Kashmir has been divided between India and Pakistan since the end of British colonial rule. Both claim it in full and have fought two wars over the Himalayan territory. India has half a million troops in the part it administers, with separatists—backed by Islamabad, according to New Delhi—fighting for independence or a merger with Pakistan.

Tens of thousands of people, mostly civilians, have died since a revolt that broke out in 1989. Last year was the deadliest in a decade with almost 600 killed, monitors say, sparking anger among locals.

“Poor people are getting killed and their homes are destroyed… We need peace,” Nagina Bano, one of 300 locals who attended the funeral on Friday for a woman killed in the cross-border bombardment, told AFP.

A civilian was also killed during protests in Indian-Occupied Kashmir, police told AFP.

Alarming the international community, tensions escalated after the Feb. 14 suicide bombing in Indian Kashmir, with the attack claimed by a Pakistan-based militant group. Twelve days later Indian warplanes launched a strike inside undisputed Pakistani territory, claiming to have hit a militant camp.

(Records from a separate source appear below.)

/-- Settles O46: by cases on the opcode, what is read is written as the fields it was read from (`writtenAs_ofRaw`), and these hold
every bit of the bytes. -/
theorem decodingDropsNothing : Obligations.DecodingDropsNothing := by
  intro bs i n h
  obtain ⟨nonzero, long, hn, wf, read⟩ := decode_eq_some h
  have len := rawOf_len (leNat (bs.take 8)) (leNat ((bs.drop 8).take (n - 8)))
  have eight : 8 ≤ n := by
    rw [hn, ← len]
    refine eight_le_lenBytes _ (fun zero => nonzero ?_)
    rw [hn, ← len, zero]
    rfl
  have whole := take_eq_leBytes eight long
  have base := leNat_lt (bs := bs.take 8) (n := 8) (by rw [List.length_take]; omega)
  have small := leNat_lt (bs := (bs.drop 8).take (n - 8)) (n := n - 8) (by rw [List.length_take, List.length_drop]; omega)
  generalize leNat (bs.take 8) = w, leNat ((bs.drop 8).take (n - 8)) = e at *
  have word : (rawOf w e).word = w := word_rawOf base e
  have ext : (rawOf w e).ext.toNat = e := ext_rawOf (hn ▸ small)
  have fits : (rawOf w e).Fits := by rwa [Raw.Fits, len, ← hn, ext]
  obtain ⟨b, written⟩ := writtenAs_ofRaw fits (congrArg (BitVec.ofNat 64) word.symm) i read
  have length : byteLength i = n := by rw [byteLength_of_toRaw written, hn, ← len]; rfl
  have bytes : encode i = leBytes 8 w ++ leBytes (n - 8) e := by
    rw [encode_of_toRaw written, ← byteLength_of_toRaw written, length]
    exact congrArg₂ (fun u v => leBytes 8 u ++ leBytes (n - 8) v) word ext
  exact ⟨wf, Option.isSome_of_eq_some written, length.symm, whole.trans bytes.symm⟩

end Sys2Proof
end

section
/-! SUPPORT. The integer operations of Tables 8-1 to 8-5 as operations on words: wrapping, saturation, division, shifts, counts, bit fields. -/

namespace Sys2Proof.Machine

/-! ## Wrapping, saturation and sign readings (R71) -/

theorem wrap_eq_ofInt (v : Int) (w : Nat) : wrap v w = (BitVec.ofInt w v).toNat := by
  rw [wrap, BitVec.toNat_ofInt]

theorem word_toNat (x : Word) : word x.toNat = x := (BitVec.ofNat_toNat 32 x).trans (BitVec.setWidth_eq x)

theorem word_wrap (v : Int) : word (wrap v 32) = BitVec.ofInt 32 v := by rw [wrap_eq_ofInt, word_toNat]

theorem wrapW_eq (v : Int) : wrapW v = (BitVec.ofInt 32 v, 0) := by rw [wrapW, word_wrap]

theorem sint_eq_toInt {w : Nat} (x : BitVec w) : sint x.toNat w = x.toInt := by
  have half : (2 * x.toNat < 2 ^ w) = (x.toNat < 2 ^ (w - 1)) := by
    cases w with
    | zero => simp [BitVec.of_length_zero]
    | succ n => simp only [Nat.add_sub_cancel, Nat.pow_succ, eq_iff_iff]; omega
  simp only [sint, BitVec.toInt_eq_toNat_cond, Nat.mod_eq_of_lt x.isLt, half]

/-- A value and its clamp to a range, `sat` where the clamp changed it. -/
theorem clampTo_of {lo hi v c : Int} (clamp : c = max lo (min hi v)) (range : lo ≤ hi) :
    (word (wrap c 32), flIf (c ≠ v) flSat) = clampTo lo hi v := by
  have kept : c ≠ v ↔ ¬(lo ≤ v ∧ v ≤ hi) := by omega
  simp only [word_wrap, clampTo, ← clamp, flIf, kept, decide_eq_true_eq, ite_not]

theorem satSW_eq_clampS (v : Int) : satSW v = clampS v := by
  refine clampTo_of ?_ (by decide)
  simp only [satS, Nat.reducePow, Nat.reduceSub]
  omega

An infuriated Islamabad denied casualties or damage, but a day later launched its own incursion across the LoC. That sparked the dogfight, which ended in both countries claiming they had shot down each other’s warplanes, and Abhinandan’s capture. While New Delhi was forced to confirm the downing of its plane due to Abhinandan’s capture, Islamabad vehemently denies it has lost any aircraft.

The tensions, nevertheless, prompted Pakistan to close down its airspace, disrupting thousands of travelers worldwide. Most of its major airports reopened on Friday.